Exercise goal:
Set down, please, exactly the lines below that run from the line with "(∀ (aid : AgentId) (s" to the line with "as the supervisor", both lines included.

Data to use:
* * *
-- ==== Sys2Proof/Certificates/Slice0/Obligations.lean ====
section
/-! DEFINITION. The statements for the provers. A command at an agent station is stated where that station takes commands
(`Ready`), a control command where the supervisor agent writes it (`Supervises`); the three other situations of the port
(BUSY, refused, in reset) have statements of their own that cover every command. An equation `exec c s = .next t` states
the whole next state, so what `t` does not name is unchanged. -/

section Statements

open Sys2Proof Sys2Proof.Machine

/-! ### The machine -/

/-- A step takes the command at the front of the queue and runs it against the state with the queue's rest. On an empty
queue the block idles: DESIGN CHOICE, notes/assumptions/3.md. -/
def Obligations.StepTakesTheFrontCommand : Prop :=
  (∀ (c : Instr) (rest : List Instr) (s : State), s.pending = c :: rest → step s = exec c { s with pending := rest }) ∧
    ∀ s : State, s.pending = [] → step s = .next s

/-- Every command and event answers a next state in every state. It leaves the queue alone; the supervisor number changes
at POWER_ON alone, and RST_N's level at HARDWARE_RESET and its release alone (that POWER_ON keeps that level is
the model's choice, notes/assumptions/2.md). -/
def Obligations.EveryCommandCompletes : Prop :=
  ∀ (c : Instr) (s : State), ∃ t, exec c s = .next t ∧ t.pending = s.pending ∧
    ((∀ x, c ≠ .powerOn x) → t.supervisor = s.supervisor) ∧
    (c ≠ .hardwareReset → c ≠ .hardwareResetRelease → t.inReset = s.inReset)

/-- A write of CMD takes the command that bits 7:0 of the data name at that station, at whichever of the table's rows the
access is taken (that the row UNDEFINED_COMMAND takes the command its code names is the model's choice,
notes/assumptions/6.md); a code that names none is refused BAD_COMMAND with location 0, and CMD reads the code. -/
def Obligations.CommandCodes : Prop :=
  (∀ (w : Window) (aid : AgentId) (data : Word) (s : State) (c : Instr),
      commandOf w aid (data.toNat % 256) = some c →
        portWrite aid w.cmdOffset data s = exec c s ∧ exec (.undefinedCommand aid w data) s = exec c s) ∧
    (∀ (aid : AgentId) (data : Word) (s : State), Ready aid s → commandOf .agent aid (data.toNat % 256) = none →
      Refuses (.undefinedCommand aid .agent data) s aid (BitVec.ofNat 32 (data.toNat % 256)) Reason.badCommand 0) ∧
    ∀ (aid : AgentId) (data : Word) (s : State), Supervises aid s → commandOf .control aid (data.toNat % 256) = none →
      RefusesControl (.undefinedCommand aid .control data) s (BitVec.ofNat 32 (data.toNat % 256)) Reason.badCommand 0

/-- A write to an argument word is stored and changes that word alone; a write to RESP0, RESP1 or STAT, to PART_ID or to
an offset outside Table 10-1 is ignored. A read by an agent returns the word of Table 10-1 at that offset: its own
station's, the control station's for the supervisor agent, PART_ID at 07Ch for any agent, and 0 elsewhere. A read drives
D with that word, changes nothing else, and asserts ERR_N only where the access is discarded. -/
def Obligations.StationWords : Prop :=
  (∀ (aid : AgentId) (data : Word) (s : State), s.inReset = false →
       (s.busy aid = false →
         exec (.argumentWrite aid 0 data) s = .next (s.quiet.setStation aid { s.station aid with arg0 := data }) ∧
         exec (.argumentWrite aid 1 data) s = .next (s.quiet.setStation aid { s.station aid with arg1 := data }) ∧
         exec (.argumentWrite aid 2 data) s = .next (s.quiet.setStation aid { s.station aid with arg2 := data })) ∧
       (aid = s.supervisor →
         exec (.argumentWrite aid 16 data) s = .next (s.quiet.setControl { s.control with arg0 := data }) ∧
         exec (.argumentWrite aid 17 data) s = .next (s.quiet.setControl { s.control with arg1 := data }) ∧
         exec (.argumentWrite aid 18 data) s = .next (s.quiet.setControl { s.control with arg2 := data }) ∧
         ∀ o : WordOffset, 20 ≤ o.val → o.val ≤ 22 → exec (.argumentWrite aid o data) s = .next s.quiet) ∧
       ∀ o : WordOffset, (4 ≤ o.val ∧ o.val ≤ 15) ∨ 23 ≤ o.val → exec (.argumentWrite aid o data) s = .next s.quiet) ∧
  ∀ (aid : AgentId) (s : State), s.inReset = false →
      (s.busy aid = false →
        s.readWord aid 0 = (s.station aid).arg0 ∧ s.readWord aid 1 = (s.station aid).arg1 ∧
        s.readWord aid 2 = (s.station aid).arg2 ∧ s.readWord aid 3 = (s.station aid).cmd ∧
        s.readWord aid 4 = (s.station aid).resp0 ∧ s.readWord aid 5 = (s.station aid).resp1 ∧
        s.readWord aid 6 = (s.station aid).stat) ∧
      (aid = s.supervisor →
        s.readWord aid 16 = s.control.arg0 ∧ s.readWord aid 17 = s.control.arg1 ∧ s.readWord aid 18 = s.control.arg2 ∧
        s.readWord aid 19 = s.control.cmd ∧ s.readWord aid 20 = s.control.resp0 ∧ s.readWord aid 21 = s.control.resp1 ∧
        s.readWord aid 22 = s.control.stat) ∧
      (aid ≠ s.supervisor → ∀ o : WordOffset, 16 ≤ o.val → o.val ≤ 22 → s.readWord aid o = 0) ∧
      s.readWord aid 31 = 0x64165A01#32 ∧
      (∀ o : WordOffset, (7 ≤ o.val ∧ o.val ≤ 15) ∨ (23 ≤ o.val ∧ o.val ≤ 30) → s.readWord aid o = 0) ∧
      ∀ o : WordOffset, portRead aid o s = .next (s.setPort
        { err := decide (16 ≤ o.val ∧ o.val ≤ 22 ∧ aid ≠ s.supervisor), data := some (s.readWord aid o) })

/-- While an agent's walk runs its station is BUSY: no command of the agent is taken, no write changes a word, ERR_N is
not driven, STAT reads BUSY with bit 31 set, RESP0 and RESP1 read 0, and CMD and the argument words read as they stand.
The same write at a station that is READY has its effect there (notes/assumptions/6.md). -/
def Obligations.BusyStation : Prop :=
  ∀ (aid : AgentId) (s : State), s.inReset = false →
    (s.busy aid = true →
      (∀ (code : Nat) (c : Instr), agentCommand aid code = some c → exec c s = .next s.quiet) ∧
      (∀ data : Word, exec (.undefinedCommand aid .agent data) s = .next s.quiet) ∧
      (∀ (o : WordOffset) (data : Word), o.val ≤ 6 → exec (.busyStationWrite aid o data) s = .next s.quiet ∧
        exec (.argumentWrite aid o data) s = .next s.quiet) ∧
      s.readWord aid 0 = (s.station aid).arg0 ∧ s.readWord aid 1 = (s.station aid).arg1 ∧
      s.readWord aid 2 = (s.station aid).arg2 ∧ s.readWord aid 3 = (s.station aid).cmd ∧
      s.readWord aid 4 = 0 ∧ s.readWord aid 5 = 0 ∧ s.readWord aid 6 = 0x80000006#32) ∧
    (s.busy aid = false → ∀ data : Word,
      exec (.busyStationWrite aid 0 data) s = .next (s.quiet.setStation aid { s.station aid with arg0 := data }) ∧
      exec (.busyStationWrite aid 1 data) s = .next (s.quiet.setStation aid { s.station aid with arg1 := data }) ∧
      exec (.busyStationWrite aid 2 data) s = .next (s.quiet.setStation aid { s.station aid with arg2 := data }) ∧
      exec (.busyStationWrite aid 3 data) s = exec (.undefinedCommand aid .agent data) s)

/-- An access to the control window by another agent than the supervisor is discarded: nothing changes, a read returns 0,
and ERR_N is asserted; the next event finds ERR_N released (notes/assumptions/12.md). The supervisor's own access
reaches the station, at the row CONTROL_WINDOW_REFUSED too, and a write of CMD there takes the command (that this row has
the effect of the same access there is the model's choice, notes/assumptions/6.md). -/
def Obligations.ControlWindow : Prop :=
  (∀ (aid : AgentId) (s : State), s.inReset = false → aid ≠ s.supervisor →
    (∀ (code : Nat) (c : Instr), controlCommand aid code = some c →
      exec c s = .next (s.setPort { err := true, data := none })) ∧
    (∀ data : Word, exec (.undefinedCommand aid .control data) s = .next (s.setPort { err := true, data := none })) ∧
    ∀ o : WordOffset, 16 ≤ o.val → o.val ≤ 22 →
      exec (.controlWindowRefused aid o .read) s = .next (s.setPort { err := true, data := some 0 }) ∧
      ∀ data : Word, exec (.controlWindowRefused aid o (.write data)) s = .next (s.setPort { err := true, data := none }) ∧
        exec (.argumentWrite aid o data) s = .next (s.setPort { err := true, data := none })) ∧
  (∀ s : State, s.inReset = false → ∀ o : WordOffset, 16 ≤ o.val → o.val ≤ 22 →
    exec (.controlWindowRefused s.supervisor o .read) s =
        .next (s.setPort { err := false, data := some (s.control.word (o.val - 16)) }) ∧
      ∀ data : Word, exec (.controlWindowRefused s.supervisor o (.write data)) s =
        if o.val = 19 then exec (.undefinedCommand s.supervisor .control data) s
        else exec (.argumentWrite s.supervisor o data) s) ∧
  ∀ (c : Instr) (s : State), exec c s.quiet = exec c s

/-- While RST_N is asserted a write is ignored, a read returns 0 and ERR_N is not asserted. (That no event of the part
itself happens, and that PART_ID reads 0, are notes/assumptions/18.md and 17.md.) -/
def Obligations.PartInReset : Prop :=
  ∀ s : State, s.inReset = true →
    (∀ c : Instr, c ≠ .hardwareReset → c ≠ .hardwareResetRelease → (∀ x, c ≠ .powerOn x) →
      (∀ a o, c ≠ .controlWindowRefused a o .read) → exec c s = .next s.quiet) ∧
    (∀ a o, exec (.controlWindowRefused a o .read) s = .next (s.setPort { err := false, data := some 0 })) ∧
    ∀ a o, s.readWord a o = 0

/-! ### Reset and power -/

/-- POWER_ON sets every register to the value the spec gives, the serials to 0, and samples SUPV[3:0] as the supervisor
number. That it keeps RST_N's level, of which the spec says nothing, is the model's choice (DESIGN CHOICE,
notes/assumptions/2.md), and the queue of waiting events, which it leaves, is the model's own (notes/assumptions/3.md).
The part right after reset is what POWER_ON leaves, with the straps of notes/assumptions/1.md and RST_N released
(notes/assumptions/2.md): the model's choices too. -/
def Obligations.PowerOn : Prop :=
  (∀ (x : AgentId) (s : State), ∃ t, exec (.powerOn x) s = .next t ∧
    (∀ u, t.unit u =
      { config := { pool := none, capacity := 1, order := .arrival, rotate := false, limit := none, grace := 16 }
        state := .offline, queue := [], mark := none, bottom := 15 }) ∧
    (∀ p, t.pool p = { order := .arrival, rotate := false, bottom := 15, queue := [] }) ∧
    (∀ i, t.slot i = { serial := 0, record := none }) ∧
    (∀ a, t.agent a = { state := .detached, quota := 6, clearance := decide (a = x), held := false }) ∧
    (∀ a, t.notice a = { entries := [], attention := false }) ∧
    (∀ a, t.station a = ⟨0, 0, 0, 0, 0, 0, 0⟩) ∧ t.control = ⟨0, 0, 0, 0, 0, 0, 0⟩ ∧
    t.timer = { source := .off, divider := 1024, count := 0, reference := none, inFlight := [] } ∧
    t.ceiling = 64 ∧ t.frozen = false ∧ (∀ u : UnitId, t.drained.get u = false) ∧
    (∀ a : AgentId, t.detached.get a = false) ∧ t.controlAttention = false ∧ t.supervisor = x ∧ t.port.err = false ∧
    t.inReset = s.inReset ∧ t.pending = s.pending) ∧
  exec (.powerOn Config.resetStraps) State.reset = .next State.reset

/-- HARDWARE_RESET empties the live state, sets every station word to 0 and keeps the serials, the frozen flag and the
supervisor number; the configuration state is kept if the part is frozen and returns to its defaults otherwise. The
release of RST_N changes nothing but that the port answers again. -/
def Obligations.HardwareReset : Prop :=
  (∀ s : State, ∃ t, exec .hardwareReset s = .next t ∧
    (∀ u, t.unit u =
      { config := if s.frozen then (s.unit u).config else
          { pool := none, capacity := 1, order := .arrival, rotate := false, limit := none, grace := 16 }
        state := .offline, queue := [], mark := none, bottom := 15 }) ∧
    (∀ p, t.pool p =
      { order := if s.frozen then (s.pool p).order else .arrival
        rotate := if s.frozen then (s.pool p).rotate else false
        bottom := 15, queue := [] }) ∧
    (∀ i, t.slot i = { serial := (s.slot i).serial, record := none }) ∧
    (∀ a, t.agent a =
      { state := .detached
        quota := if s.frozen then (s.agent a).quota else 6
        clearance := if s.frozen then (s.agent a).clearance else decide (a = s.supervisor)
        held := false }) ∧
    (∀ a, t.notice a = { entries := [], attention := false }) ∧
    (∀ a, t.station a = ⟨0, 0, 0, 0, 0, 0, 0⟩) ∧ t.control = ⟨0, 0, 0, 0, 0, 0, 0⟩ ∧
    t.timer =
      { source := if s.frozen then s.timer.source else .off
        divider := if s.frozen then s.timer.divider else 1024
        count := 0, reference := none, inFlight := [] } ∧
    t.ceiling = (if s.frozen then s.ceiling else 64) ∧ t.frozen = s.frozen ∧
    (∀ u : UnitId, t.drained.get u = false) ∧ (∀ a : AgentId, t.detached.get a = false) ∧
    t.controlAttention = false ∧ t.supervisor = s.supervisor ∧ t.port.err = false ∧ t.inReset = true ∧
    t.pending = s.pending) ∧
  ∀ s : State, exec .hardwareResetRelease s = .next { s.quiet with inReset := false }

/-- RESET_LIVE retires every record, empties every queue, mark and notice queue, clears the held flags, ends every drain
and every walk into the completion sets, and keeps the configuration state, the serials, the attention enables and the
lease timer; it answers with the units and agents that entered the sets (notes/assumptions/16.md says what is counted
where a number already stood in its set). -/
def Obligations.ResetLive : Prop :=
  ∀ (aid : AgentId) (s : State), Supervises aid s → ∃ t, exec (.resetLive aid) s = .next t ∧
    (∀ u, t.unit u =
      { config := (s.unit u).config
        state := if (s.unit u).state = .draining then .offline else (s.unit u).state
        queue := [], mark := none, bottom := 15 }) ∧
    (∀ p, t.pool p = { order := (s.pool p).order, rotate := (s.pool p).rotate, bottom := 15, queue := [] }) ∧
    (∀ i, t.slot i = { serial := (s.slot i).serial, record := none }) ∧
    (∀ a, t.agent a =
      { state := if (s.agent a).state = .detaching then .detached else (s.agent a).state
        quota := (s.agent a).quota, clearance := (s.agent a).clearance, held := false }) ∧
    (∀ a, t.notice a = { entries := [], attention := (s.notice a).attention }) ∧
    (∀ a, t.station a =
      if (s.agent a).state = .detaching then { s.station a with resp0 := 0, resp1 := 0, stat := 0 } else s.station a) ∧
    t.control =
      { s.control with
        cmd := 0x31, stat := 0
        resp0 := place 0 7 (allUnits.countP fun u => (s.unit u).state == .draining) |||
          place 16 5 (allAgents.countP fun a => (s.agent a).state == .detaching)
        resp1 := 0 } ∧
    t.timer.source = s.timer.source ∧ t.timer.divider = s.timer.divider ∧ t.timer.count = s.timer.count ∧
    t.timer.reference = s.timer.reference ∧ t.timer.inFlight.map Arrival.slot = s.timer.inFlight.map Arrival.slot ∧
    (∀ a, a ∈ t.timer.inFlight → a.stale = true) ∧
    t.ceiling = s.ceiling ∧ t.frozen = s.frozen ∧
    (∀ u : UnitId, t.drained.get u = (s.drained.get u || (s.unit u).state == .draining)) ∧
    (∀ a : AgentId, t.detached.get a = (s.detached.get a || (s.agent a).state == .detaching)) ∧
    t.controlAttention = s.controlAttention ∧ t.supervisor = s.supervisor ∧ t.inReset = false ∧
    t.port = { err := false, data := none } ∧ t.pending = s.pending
* * *
Task output:
  (∀ (aid : AgentId) (s : State), s.inReset = false → aid ≠ s.supervisor →
    (∀ (code : Nat) (c : Instr), controlCommand aid code = some c →
      exec c s = .next (s.setPort { err := true, data := none })) ∧
    (∀ data : Word, exec (.undefinedCommand aid .control data) s = .next (s.setPort { err := true, data := none })) ∧
    ∀ o : WordOffset, 16 ≤ o.val → o.val ≤ 22 →
      exec (.controlWindowRefused aid o .read) s = .next (s.setPort { err := true, data := some 0 }) ∧
      ∀ data : Word, exec (.controlWindowRefused aid o (.write data)) s = .next (s.setPort { err := true, data := none }) ∧
        exec (.argumentWrite aid o data) s = .next (s.setPort { err := true, data := none })) ∧
  (∀ s : State, s.inReset = false → ∀ o : WordOffset, 16 ≤ o.val → o.val ≤ 22 →
    exec (.controlWindowRefused s.supervisor o .read) s =
        .next (s.setPort { err := false, data := some (s.control.word (o.val - 16)) }) ∧
      ∀ data : Word, exec (.controlWindowRefused s.supervisor o (.write data)) s =
        if o.val = 19 then exec (.undefinedCommand s.supervisor .control data) s
        else exec (.argumentWrite s.supervisor o data) s) ∧
  ∀ (c : Instr) (s : State), exec c s.quiet = exec c s

/-- While RST_N is asserted a write is ignored, a read returns 0 and ERR_N is not asserted. (That no event of the part
itself happens, and that PART_ID reads 0, are notes/assumptions/18.md and 17.md.) -/
def Obligations.PartInReset : Prop :=
  ∀ s : State, s.inReset = true →
    (∀ c : Instr, c ≠ .hardwareReset → c ≠ .hardwareResetRelease → (∀ x, c ≠ .powerOn x) →
      (∀ a o, c ≠ .controlWindowRefused a o .read) → exec c s = .next s.quiet) ∧
    (∀ a o, exec (.controlWindowRefused a o .read) s = .next (s.setPort { err := false, data := some 0 })) ∧
    ∀ a o, s.readWord a o = 0

/-! ### Reset and power -/

/-- POWER_ON sets every register to the value the spec gives, the serials to 0, and samples SUPV[3:0] as the supervisor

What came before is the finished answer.